The official manufacturing purchasing managers' index (PMI) rose to 50.1, the first time in three months it exceeded the 50-mark that signals an expansion in production.
The non-manufacturing gauge, which measures activity in the construction and service sectors, fell slightly to 52.3. Both measures beat economists' expectations.
November usually sees a seasonal rebound as there are more working days than in October, when China closes for a week-long national holiday. Energy shortages, which ravaged factory production in September and October, also eased during the month as coal producers boosted output and inventories rose.
"China's manufacturing outlook remains stable as China maintains its advantage in the global manufacturing supply chain amid the ongoing disruptions and shortages," said NatWest Group's China economist Liu Peiqian. "However, the pace of growth may normalise in coming quarters as the demand outlook softens."
National Bureau of Statistics (NBS) senior statistician Zhao Qinghe said recent measures to strengthen energy supply and stabilise prices had seen some impact. The data showed a sharp drop in input prices for manufacturing to 52.9 from 72.1, while output prices plunged to 48.9 from 61.1.

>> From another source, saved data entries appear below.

/-- What is left once a root's senders have their status results: the chunks are freed, the end is counted, and the outcome is TIMEOUT. -/
theorem State.redTimedOut_effect {s u : State} {k : Nat} {i : RedInst} (hi : Tab.find? s.red.insts k = some i)
    (hu : u = ((s.redFree k).countEnd stTIMEOUT).upInst k fun i =>
      { i with outcome := some (stTIMEOUT, ((s.redFree k).countEnd stTIMEOUT).hclk) }) :
    Tab.find? u.red.insts k = some { i with chunks := [], outcome := some (stTIMEOUT, s.hclk) } ∧ s.onlyChanges u [.regs, .red] ∧
      ((∀ e ∈ i.engines, e < 4) → u.rd Reg.RED_CNT_TIMEOUT = min (s.rd Reg.RED_CNT_TIMEOUT + 1) (2 ^ Reg.RED_CNT_TIMEOUT.width - 1)) := by
  rw [State.redFree_effect hi, State.countEnd_timeout] at hu
  generalize hv : (s.upInst k fun i => { i with chunks := [] }) = v at hu
  have hvi : Tab.find? v.red.insts k = some { i with chunks := [] } := by
    rw [← hv]
    exact State.inst_upInst_self hi _
  have hvparts : s.onlyChanges v [.red] := by
    rw [← hv]
    exact s.onlyChanges_upInst _ _
  have hreturned := State.onlyChanges_redReturned (chunkCharge i.typ) i.engines v
  have hwred : ((v.redReturned (chunkCharge i.typ) i.engines).bump Reg.RED_CNT_TIMEOUT).red = v.red := hreturned .red (by decide)
  have hwhclk : ((v.redReturned (chunkCharge i.typ) i.engines).bump Reg.RED_CNT_TIMEOUT).hclk = s.hclk :=
    (hreturned .hclk (by decide)).trans (hvparts .hclk (by decide))
  rw [hwhclk] at hu
  subst hu
  refine ⟨?_, ?_, fun hes => ?_⟩
  · exact (State.inst_upInst_self ((congrArg (fun b : RedState => Tab.find? b.insts k) hwred).trans hvi) _).trans rfl
  · have hall := ((State.onlyChanges_mono hvparts (qs := [.regs, .red]) (by decide)).andThen hreturned).andThen
      (State.onlyChanges_bump _ Reg.RED_CNT_TIMEOUT 0 0 1 (ps := [.regs]) (by decide))
    exact hall.andThen (State.onlyChanges_upInst _ _ _)
  · refine (State.rd_bump_self _ Reg.RED_CNT_TIMEOUT 0 0 1 (by decide)).trans ?_
    rw [State.rd_redReturned _ hes (by decide) (by decide) (by decide) (by decide), ← hv]
    rfl

/-- A root's deadline with no commit. -/
theorem exec_reduceDeadline_root {s : State} {tree tag : Nat} {i : RedInst} (hi : Tab.find? s.red.insts (redKey tree tag) = some i)
    (hopen : i.outcome = none) (hcom : i.committed = false) (hdue : i.openedAt + usToHclk i.deadlineUs ≤ s.hclk) (hroot : i.root = true) :
    exec (.reduceDeadline tree tag) s = .next
      (let u := i.participants.foldl (fun u r => u.sendResult i r (if r.child then 0 else r.pos) stTIMEOUT 0 true []) s
       ((u.redFree (redKey tree tag)).countEnd stTIMEOUT).upInst (redKey tree tag) fun i =>
        { i with outcome := some (stTIMEOUT, ((u.redFree (redKey tree tag)).countEnd stTIMEOUT).hclk) }) := by
  refine congrArg Host.Outcome.next ?_
  unfold reduceDeadline
  simp only [hi]
  refine (if_neg (by simp [hopen, hcom]; omega)).trans ?_
  unfold State.redEnd
  simp only [hi]
  refine (if_neg (by simp [hopen])).trans ?_
  simp only [hroot, Bool.not_true, Bool.false_and, Bool.false_eq_true, if_false]

/-- Senders that are commands of this switch take the outcome themselves: nothing is sent. -/
theorem State.foldl_sendResult_of_cmds {rs : List RedSender} (h : ∀ r ∈ rs, r.cmd.isSome = true) (i : RedInst) (f : RedSender → Nat) (st : Nat)
    (s : State) : rs.foldl (fun u r => u.sendResult i r (f r) st 0 true []) s = s := by
  induction rs with
  | nil => rfl
  | cons r rs ih =>
    rw [List.foldl_cons, State.sendResult, if_pos (h r List.mem_cons_self)]
    exact ih fun x hx => h x (List.mem_cons_of_mem _ hx)

/-- A kept outcome expires. -/
theorem exec_reduceKeepExpire_due {s : State} {tree tag st t0 : Nat} {i : RedInst} (hi : Tab.find? s.red.insts (redKey tree tag) = some i)
    (hended : i.outcome = some (st, t0)) (hdue : t0 + usToHclk (s.rd Reg.RED_KEEP_US) ≤ s.hclk) (hheld : s.redHeld (redKey tree tag) = false) :
    exec (.reduceKeepExpire tree tag) s = .next (((s.redFree (redKey tree tag)).upRed fun b =>
      { b with insts := Tab.del b.insts (redKey tree tag) }).dec Reg.RED_STAT_INST) := by
  refine congrArg Host.Outcome.next ?_
  unfold reduceKeepExpire
  simp only [hi, hended, Option.bind_some]
  exact if_neg (by simp [hheld]; omega)

/-! The tree table. -/

/-- The tree table's read with no such tree. -/
theorem State.treeRead_none {s : State} (h : Tab.find? s.cfg.trees (s.rd Reg.RED_TREE_INDEX_TREE) = none) :
    s.treeRead = (s.wr Reg.RED_TREE_STATUS_DONE 1).wr Reg.RED_TREE_STATUS_STATUS stKEY_DENIED := by
  have hcfg : Tab.find? (s.wr Reg.RED_TREE_STATUS_DONE 1).cfg.trees (s.rd Reg.RED_TREE_INDEX_TREE) = none := h
  unfold State.treeRead
  dsimp only
  rw [hcfg]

Despite the improvement in the overall PMI, the data highlighted that demand at home and abroad remained sluggish. While the index for new export orders rose to 48.5, it has remained in contraction territory for seven months.
New orders only improved slightly to 49.4 from 48.8.

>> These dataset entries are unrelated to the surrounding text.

-- ==== Sys2Proof/Safety.lean ====
section
/-! DEFINITION. What the statements call a good state and a safe outcome. -/

namespace Sys2Proof.Machine

/-- The latch of a unit holds only a request that fits it: `off` has `ADDR_W` bits (10_state R23). -/
def DecoderUnit.fits (addrW : Nat) (d : DecoderUnit) : Bool :=
  match d.latch with
  | none => true
  | some q => decide (q.off < 2 ^ addrW)

/-- The states the spec allows: at least one unit and one address bit (R8), every latched `off` within `ADDR_W` bits (R23), the
buffer no longer than `ADDR_W` bits can address (R8, R40; log 19) and in its canonical form within `BUF_LEN`, and with no launch no buffer
and no request in flight (70 R333 row 1, R340). The launch began no later than now (log 18). -/
def State.Inv (s : State) : Bool :=
  decide (s.units ≠ []) && decide (1 ≤ s.cfg.addrW) && s.units.all (DecoderUnit.fits s.cfg.addrW) &&
    decide (s.launchStart ≤ s.outcomes.length) &&
    match s.launch with
    | some len => decide (len ≤ 2 ^ s.cfg.addrW) && Memory.wf len s.mem
    | none => decide (s.mem = []) && s.allIdle

/-- The block sizes of the operations, by op (30_encoding R61); none for a reserved op. -/
def opSize (op : BitVec 4) : Option Nat :=
  match op.toNat with
  | 0x0 => some 8
  | 0x1 => some 16
  | 0x2 => some 8
  | 0x3 => some 16
  | 0x4 => some 16
  | 0x5 => some 16
  | 0x6 => some 16
  | _ => none

/-- `cmd = op | x<<4 | y<<6` (30_encoding R71): the command word of a request whose reserved field is 0. -/
def cmdOf (op : Nat) (x y : Coord) : Word16 := BitVec.ofNat 16 (op ||| x.toNat <<< 4 ||| y.toNat <<< 6)

/-- The host has kept its duties for a request against a buffer of `len` bytes (70 R333 rows 2 and 6): the op is one of the seven,
`rsv` is 0, and the block is wholly inside the buffer. -/
def dutiesKept (len : Nat) (q : Request) : Bool :=
  match opSize (cmdOp q.cmd) with
  | some size => decide (cmdRsv q.cmd = 0) && decide (q.off + size ≤ len)
  | none => false

/-- A safe outcome: a response. -/
def ReqOutcome.isResponse : ReqOutcome → Bool
  | .response _ => true
  | .fault _ => false
  | .refused _ => false

/-- The number of requests in flight. -/
def busyCount : List DecoderUnit → Nat
  | [] => 0
  | d :: rest => (if d.latch.isSome then 1 else 0) + busyCount rest

/-- The requests in flight, in the order of the units. -/
def inFlight : List DecoderUnit → List Request
  | [] => []
  | d :: rest =>
    match d.latch with
    | some q => q :: inFlight rest
    | none => inFlight rest

/-- The value of an exact rational. -/
def fracValue (q : Frac) : ℚ := (q.num : ℚ) / q.den

/-- The exponent field of a binary32 word; 255 is infinity or NaN (40_primitives R109). -/
def f32Exp (b : F32) : Nat := b.toNat / 2 ^ 23 % 2 ^ 8

/-- The value of a finite binary32 word (40_primitives R109): sign, exponent, fraction as IEEE 754 has them. -/
def f32Value (b : F32) : ℚ :=
  let f : Nat := b.toNat % 2 ^ 23
  let mag : ℚ :=
    if f32Exp b = 0 then f * (2 : ℚ) ^ (-149 : ℤ) else (2 ^ 23 + f) * (2 : ℚ) ^ ((f32Exp b : ℤ) - 150)
  if b.toNat / 2 ^ 31 = 1 then -mag else mag

end Sys2Proof.Machine
end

More than one-third of the surveyed companies said insufficient demand is their most prominent challenge, indicating "the downward pressure on the economy is still very obvious", said researcher Zhang Liqun at the State Council's Development Research Centre, in a statement released by the China Federation of Logistics and Purchasing.

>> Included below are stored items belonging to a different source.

-- ==== Sys2Proof/Tests/Slice0.lean ====
section
/-! SUPPORT. The model's own tests: ill-formed terms, words written out from the spec's encodings, one step each from the spec's
vectors, and for every statement with hypotheses a witness that meets them, clause by clause. -/

open Sys2Proof Sys2Proof.Machine

namespace Sys2Proof.Tests

/- The kernel checks these theorems one after another, not each in a thread of its own. -/
set_option Elab.async false

/-- An array with one unit that holds the request, and a launch whose buffer is the `size` bytes of `blk`. -/
def unitState (cmd : Word16) (off blk size : Nat) : State :=
  { State.reset with units := [⟨some ⟨cmd, off⟩⟩], launch := some size, mem := Memory.ofBytes 0 (bytesOf blk size) }

/-- The outcome a step delivers, from a state in which none was delivered before. -/
def stepOutcome (s : State) : Option ReqOutcome :=
  match step s with
  | .next t => t.outcomes.head?.map (·.outcome)
  | .fault _ => none
  | .refused _ => none

/-! ## Well-formed terms, and an ill-formed one for each check -/

theorem test_wellFormed_request :
    (Instr.decBc1 0 0 255).wellFormed 8 = true ∧ (Instr.decBc1 0 0 256).wellFormed 8 = false ∧
    (Instr.decBc3 0 0 256).wellFormed 8 = false ∧ (Instr.decBc4 0 0 256).wellFormed 8 = false ∧
    (Instr.decBc5 0 0 256).wellFormed 8 = false ∧ (Instr.decBc6hUf16 0 0 256).wellFormed 8 = false ∧
    (Instr.decBc6hSf16 0 0 256).wellFormed 8 = false ∧ (Instr.decBc7 0 0 256).wellFormed 8 = false ∧
    (Instr.reservedOp7 0 0 0 256).wellFormed 8 = false ∧ (Instr.reservedOp8toF 0 0 0 0 256).wellFormed 8 = false := by
  decide

theorem test_wellFormed_bc6h_two :
    Bc6hTwo.fits (bc6hDesc .m3) ⟨⟨2047, 0, 0⟩, ⟨31, 15, 15⟩, ⟨0, 0, 0⟩, ⟨0, 0, 0⟩, 31, 2 ^ 46 - 1⟩ = true ∧
    Bc6hTwo.fits (bc6hDesc .m3) ⟨⟨2048, 0, 0⟩, ⟨0, 0, 0⟩, ⟨0, 0, 0⟩, ⟨0, 0, 0⟩, 0, 0⟩ = false ∧
    Bc6hTwo.fits (bc6hDesc .m3) ⟨⟨0, 0, 0⟩, ⟨0, 16, 0⟩, ⟨0, 0, 0⟩, ⟨0, 0, 0⟩, 0, 0⟩ = false ∧
    Bc6hTwo.fits (bc6hDesc .m3) ⟨⟨0, 0, 0⟩, ⟨0, 0, 0⟩, ⟨32, 0, 0⟩, ⟨0, 0, 0⟩, 0, 0⟩ = false ∧
    Bc6hTwo.fits (bc6hDesc .m3) ⟨⟨0, 0, 0⟩, ⟨0, 0, 0⟩, ⟨0, 0, 0⟩, ⟨0, 0, 16⟩, 0, 0⟩ = false ∧
    Bc6hTwo.fits (bc6hDesc .m3) ⟨⟨0, 0, 0⟩, ⟨0, 0, 0⟩, ⟨0, 0, 0⟩, ⟨0, 0, 0⟩, 32, 0⟩ = false ∧
    Bc6hTwo.fits (bc6hDesc .m3) ⟨⟨0, 0, 0⟩, ⟨0, 0, 0⟩, ⟨0, 0, 0⟩, ⟨0, 0, 0⟩, 0, 2 ^ 46⟩ = false := by decide

theorem test_wellFormed_bc6h_one :
    Bc6hOne.fits (bc6hDesc .m13) ⟨⟨4095, 0, 0⟩, ⟨255, 0, 0⟩, 2 ^ 63 - 1⟩ = true ∧
    Bc6hOne.fits (bc6hDesc .m13) ⟨⟨4096, 0, 0⟩, ⟨0, 0, 0⟩, 0⟩ = false ∧
    Bc6hOne.fits (bc6hDesc .m13) ⟨⟨0, 0, 0⟩, ⟨0, 0, 256⟩, 0⟩ = false ∧
    Bc6hOne.fits (bc6hDesc .m13) ⟨⟨0, 0, 0⟩, ⟨0, 0, 0⟩, 2 ^ 63⟩ = false := by decide

theorem test_wellFormed_bc7 :
    Bc7Fields.fits (bc7Desc .m4) ⟨0, 3, 1, [31, 0], [0, 0], [0, 0], [63, 0], [], 2 ^ 31 - 1, 2 ^ 47 - 1⟩ = true ∧
    Bc7Fields.fits (bc7Desc .m4) ⟨1, 0, 0, [0, 0], [0, 0], [0, 0], [0, 0], [], 0, 0⟩ = false ∧
    Bc7Fields.fits (bc7Desc .m4) ⟨0, 4, 0, [0, 0], [0, 0], [0, 0], [0, 0], [], 0, 0⟩ = false ∧
    Bc7Fields.fits (bc7Desc .m4) ⟨0, 0, 2, [0, 0], [0, 0], [0, 0], [0, 0], [], 0, 0⟩ = false ∧
    Bc7Fields.fits (bc7Desc .m4) ⟨0, 0, 0, [0], [0, 0], [0, 0], [0, 0], [], 0, 0⟩ = false ∧
    Bc7Fields.fits (bc7Desc .m4) ⟨0, 0, 0, [0, 0], [0, 32], [0, 0], [0, 0], [], 0, 0⟩ = false ∧
    Bc7Fields.fits (bc7Desc .m4) ⟨0, 0, 0, [0, 0], [0, 0], [32, 0], [0, 0], [], 0, 0⟩ = false ∧
    Bc7Fields.fits (bc7Desc .m4) ⟨0, 0, 0, [0, 0], [0, 0], [0, 0], [0, 64], [], 0, 0⟩ = false ∧
    Bc7Fields.fits (bc7Desc .m4) ⟨0, 0, 0, [0, 0], [0, 0], [0, 0], [0, 0], [0], 0, 0⟩ = false ∧
    Bc7Fields.fits (bc7Desc .m4) ⟨0, 0, 0, [0, 0], [0, 0], [0, 0], [0, 0], [], 2 ^ 31, 0⟩ = false ∧
    Bc7Fields.fits (bc7Desc .m4) ⟨0, 0, 0, [0, 0], [0, 0], [0, 0], [0, 0], [], 0, 2 ^ 47⟩ = false := by decide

The federation compiles the PMI data alongside the NBS.
Mr Zhang said the priority now is to expand domestic demand by letting government investment play a better role in boosting corporate investment, employment and household consumption.
The economy has been buffeted this year by a housing market crisis and frequent Covid-19 outbreaks, both of them risks that are weighing on next year's outlook as well. Several economists expect growth to slow to under 5 per cent in 2022, with more fiscal and monetary support likely to follow.
Policymakers are trying to moderate the sharp downturn in the property market, while providing targeted support to areas such as small businesses and green technology. More clues on policy action will likely come when the Communist Party holds its Central Economic Work Conference later this month.
The PMI survey showed a pick-up in construction to 59.1 from 56.9, which suggests "activity seems to be reactivated, thanks to government relaxation measures supporting property projects", said Mr Raymond Yeung, chief economist for Greater China at Australia and New Zealand Banking Group.
A set of early indicators showed China's economy continued to slow in November with car and homes sales dropping again as the housing market crisis dragged on. Strong export demand ahead of the year-end holiday season partly helped to offset the property slump.